WHAT YOU SHOULD DO:
Only one stretch of the data below is needed. Output the lines from the one with "theorem runLzwDecode_eq (s" up to and including the one with "def CountersKept (m", exactly as they stand.
#### EXERCISE INPUTS
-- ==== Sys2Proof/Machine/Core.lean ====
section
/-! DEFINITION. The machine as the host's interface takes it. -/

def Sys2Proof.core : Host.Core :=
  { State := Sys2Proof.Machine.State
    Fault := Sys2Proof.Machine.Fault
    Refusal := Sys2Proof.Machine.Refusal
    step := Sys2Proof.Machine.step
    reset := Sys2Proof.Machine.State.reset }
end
########
#### EXERCISE INPUTS
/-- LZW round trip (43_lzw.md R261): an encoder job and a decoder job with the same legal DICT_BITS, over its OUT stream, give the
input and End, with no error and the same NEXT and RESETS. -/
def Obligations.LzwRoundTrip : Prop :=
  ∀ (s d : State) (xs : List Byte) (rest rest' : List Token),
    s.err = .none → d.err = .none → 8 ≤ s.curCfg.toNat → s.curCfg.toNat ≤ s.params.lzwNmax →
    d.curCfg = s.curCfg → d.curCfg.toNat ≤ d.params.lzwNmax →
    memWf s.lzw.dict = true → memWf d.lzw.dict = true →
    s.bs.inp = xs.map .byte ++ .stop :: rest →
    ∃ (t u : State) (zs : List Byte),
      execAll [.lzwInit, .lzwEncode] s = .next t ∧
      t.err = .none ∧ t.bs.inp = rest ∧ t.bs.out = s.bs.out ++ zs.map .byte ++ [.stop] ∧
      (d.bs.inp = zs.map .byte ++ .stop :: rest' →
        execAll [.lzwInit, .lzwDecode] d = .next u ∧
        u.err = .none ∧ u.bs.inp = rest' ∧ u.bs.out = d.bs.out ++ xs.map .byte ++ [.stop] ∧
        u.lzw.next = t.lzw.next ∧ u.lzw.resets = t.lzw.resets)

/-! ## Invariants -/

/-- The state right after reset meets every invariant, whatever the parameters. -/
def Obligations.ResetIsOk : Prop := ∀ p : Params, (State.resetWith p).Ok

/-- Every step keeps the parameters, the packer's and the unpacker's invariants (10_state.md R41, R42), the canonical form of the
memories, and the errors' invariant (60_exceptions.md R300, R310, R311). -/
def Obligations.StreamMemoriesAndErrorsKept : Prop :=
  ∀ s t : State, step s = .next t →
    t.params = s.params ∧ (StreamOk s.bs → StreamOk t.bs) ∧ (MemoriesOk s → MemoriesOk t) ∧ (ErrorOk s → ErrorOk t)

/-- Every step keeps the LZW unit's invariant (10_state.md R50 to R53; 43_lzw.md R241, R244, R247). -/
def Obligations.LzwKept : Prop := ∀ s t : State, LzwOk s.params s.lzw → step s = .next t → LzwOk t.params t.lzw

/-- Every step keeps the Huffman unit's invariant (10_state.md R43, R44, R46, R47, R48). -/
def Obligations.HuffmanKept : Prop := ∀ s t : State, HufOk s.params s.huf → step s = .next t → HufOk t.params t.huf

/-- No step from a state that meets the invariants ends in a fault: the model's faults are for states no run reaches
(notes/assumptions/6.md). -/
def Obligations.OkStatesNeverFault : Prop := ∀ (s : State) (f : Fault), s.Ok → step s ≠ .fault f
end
########
#### EXERCISE INPUTS
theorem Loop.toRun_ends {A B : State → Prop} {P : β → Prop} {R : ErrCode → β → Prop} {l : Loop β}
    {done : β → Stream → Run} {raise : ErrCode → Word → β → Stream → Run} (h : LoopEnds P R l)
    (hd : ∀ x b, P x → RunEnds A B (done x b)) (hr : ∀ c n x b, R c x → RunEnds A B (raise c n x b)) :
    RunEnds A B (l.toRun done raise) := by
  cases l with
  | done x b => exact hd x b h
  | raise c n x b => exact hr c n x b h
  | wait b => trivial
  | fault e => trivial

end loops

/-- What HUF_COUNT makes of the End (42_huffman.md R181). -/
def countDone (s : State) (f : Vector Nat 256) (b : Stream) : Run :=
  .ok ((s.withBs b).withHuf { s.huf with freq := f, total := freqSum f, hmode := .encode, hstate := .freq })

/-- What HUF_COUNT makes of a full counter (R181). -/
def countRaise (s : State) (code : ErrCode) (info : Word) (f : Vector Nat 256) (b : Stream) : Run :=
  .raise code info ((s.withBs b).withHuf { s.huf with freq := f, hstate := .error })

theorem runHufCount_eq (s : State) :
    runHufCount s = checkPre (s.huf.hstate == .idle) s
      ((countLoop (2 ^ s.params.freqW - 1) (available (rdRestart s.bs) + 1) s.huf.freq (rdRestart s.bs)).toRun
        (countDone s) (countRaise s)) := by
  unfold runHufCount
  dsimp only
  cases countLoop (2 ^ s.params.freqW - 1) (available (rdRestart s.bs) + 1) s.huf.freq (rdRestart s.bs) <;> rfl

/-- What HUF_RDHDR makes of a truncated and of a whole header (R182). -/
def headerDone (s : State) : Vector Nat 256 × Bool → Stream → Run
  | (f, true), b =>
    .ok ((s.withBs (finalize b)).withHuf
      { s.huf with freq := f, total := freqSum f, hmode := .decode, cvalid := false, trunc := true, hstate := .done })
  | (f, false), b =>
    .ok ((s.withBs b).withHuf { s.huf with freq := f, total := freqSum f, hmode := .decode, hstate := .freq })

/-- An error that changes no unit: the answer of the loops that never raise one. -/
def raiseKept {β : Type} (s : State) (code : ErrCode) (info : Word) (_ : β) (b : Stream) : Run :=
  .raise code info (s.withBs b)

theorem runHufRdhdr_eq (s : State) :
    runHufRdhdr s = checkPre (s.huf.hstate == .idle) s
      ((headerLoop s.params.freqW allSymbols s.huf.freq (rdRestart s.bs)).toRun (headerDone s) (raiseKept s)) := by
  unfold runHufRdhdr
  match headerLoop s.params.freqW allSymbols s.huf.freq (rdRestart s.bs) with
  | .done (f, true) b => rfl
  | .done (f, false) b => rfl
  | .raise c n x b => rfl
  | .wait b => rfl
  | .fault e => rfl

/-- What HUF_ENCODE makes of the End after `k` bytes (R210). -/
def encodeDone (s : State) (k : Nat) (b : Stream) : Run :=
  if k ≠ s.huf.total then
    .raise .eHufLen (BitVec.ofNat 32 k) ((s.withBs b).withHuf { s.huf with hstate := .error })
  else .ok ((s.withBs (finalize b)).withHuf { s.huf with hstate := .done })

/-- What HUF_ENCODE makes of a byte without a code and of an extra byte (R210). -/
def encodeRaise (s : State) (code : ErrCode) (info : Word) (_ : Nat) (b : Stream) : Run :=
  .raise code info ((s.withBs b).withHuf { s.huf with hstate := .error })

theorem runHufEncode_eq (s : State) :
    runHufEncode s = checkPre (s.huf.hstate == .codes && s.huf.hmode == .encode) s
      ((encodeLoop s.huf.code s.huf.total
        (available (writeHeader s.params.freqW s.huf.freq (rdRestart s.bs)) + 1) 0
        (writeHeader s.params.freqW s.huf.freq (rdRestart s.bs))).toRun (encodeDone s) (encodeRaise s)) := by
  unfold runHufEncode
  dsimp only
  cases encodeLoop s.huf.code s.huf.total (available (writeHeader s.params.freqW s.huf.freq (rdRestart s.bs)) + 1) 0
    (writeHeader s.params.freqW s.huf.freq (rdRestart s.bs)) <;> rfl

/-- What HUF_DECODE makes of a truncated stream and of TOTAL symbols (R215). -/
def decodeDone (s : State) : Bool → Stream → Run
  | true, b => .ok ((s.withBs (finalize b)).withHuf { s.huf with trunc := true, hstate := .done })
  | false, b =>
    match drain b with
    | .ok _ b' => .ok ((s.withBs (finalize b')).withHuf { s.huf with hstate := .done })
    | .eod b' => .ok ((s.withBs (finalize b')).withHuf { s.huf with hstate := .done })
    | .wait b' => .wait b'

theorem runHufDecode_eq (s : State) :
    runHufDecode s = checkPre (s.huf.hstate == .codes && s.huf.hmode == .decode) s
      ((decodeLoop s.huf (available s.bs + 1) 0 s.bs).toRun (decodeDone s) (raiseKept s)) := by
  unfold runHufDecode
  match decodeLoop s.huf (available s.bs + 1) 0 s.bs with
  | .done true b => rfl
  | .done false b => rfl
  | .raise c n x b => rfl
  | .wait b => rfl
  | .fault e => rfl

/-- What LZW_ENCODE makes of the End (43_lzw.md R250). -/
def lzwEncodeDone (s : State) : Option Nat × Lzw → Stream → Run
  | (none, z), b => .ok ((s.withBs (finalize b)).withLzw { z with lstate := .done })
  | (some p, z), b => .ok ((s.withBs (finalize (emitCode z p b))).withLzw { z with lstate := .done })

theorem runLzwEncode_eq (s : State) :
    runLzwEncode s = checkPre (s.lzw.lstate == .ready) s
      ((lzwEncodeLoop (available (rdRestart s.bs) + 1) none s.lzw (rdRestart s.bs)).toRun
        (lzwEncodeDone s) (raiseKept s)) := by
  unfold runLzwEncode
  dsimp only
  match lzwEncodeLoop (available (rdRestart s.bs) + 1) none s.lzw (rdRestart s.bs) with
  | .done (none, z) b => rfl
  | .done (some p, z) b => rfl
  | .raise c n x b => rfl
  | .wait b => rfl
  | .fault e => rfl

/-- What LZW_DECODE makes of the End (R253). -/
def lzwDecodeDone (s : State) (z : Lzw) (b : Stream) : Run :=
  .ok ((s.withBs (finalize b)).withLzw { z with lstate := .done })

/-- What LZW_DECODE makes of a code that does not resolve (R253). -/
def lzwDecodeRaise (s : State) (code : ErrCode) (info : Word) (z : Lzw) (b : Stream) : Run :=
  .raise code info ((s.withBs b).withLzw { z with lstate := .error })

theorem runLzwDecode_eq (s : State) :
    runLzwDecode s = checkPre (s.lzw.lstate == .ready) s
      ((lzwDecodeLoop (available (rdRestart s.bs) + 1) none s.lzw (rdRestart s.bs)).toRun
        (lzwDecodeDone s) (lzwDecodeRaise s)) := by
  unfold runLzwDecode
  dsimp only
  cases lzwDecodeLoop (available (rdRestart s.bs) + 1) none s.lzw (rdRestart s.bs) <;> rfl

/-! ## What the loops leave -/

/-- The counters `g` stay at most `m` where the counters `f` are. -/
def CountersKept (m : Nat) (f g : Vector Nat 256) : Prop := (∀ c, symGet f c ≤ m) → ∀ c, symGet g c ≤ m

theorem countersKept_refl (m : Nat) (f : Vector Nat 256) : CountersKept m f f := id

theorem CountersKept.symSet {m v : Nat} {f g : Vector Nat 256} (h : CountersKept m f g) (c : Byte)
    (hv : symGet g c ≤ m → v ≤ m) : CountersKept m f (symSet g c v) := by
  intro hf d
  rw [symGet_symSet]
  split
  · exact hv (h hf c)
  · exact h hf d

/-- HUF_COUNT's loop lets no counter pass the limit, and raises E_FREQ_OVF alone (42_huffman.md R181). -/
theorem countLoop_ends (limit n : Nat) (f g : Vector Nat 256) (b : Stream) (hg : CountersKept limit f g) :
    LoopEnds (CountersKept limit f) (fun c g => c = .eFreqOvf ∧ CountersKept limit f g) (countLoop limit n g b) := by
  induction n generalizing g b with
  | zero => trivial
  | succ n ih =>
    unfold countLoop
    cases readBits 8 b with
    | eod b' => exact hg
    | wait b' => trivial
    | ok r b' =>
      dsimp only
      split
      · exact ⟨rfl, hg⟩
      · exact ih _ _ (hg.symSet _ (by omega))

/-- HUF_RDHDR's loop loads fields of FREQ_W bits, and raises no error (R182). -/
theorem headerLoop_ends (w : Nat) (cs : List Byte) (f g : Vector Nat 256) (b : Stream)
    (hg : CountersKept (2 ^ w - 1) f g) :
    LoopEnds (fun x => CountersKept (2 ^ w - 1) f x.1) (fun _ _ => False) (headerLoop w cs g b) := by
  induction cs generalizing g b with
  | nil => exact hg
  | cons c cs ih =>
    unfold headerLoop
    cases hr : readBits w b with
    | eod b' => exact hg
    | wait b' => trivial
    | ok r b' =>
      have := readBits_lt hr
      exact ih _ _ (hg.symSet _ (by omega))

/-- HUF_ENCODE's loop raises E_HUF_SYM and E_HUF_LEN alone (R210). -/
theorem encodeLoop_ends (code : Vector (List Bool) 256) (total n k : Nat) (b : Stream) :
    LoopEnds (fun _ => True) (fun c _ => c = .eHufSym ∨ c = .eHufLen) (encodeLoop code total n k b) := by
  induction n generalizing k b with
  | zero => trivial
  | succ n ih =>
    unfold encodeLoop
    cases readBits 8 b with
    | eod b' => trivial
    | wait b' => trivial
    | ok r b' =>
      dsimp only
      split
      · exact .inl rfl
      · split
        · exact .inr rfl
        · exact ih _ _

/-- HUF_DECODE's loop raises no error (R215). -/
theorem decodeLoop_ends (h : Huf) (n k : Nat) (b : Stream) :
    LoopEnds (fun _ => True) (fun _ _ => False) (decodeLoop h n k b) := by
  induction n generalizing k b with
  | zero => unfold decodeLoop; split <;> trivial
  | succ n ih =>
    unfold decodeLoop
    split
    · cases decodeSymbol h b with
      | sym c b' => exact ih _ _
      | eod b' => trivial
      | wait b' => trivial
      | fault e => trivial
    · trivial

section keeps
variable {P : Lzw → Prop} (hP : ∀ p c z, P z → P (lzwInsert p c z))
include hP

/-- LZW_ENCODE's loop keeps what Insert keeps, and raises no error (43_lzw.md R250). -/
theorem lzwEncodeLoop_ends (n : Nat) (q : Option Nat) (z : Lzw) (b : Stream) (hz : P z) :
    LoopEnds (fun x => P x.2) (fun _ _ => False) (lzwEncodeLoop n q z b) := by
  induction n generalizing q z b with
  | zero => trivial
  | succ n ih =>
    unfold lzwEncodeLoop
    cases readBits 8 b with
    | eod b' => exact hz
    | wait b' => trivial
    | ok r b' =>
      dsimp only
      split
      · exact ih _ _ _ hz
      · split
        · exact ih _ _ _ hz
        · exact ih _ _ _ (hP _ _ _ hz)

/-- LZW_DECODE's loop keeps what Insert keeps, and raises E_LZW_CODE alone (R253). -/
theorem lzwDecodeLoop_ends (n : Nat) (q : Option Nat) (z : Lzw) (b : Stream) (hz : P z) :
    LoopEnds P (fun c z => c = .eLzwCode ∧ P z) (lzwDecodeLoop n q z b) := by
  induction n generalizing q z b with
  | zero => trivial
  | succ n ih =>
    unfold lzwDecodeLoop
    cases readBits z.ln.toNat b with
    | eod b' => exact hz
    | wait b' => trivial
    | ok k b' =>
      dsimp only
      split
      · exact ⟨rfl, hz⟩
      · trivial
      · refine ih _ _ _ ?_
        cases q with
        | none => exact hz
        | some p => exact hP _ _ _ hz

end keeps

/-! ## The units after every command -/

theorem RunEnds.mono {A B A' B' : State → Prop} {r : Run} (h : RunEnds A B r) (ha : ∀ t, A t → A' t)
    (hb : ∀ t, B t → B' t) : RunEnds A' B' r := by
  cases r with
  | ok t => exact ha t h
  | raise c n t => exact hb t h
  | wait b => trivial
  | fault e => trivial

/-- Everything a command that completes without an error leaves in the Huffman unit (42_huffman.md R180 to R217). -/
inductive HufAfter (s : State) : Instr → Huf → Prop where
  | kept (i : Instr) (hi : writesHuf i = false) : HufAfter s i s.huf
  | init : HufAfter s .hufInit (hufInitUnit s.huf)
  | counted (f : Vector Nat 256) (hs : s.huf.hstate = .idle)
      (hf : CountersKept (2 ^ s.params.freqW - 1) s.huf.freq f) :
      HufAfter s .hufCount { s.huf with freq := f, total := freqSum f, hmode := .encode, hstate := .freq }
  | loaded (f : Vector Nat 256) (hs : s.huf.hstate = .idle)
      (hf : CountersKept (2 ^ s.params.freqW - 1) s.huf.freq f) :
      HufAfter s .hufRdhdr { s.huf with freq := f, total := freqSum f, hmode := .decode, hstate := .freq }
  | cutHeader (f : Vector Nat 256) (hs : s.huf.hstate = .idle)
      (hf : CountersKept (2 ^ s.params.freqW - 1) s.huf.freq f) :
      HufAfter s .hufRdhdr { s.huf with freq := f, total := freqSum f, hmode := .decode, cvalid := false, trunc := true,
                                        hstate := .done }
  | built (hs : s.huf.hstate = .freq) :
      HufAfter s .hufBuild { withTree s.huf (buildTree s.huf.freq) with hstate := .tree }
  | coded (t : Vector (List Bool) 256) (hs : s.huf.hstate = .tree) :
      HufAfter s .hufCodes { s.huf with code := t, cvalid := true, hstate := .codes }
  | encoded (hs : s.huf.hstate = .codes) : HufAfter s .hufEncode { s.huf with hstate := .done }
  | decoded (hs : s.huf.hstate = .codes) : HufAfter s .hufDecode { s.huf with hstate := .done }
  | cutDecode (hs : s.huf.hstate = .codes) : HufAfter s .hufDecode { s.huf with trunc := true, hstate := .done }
########
YOUR SOLUTION:
theorem runLzwDecode_eq (s : State) :
    runLzwDecode s = checkPre (s.lzw.lstate == .ready) s
      ((lzwDecodeLoop (available (rdRestart s.bs) + 1) none s.lzw (rdRestart s.bs)).toRun
        (lzwDecodeDone s) (lzwDecodeRaise s)) := by
  unfold runLzwDecode
  dsimp only
  cases lzwDecodeLoop (available (rdRestart s.bs) + 1) none s.lzw (rdRestart s.bs) <;> rfl

/-! ## What the loops leave -/

/-- The counters `g` stay at most `m` where the counters `f` are. -/
def CountersKept (m : Nat) (f g : Vector Nat 256) : Prop := (∀ c, symGet f c ≤ m) → ∀ c, symGet g c ≤ m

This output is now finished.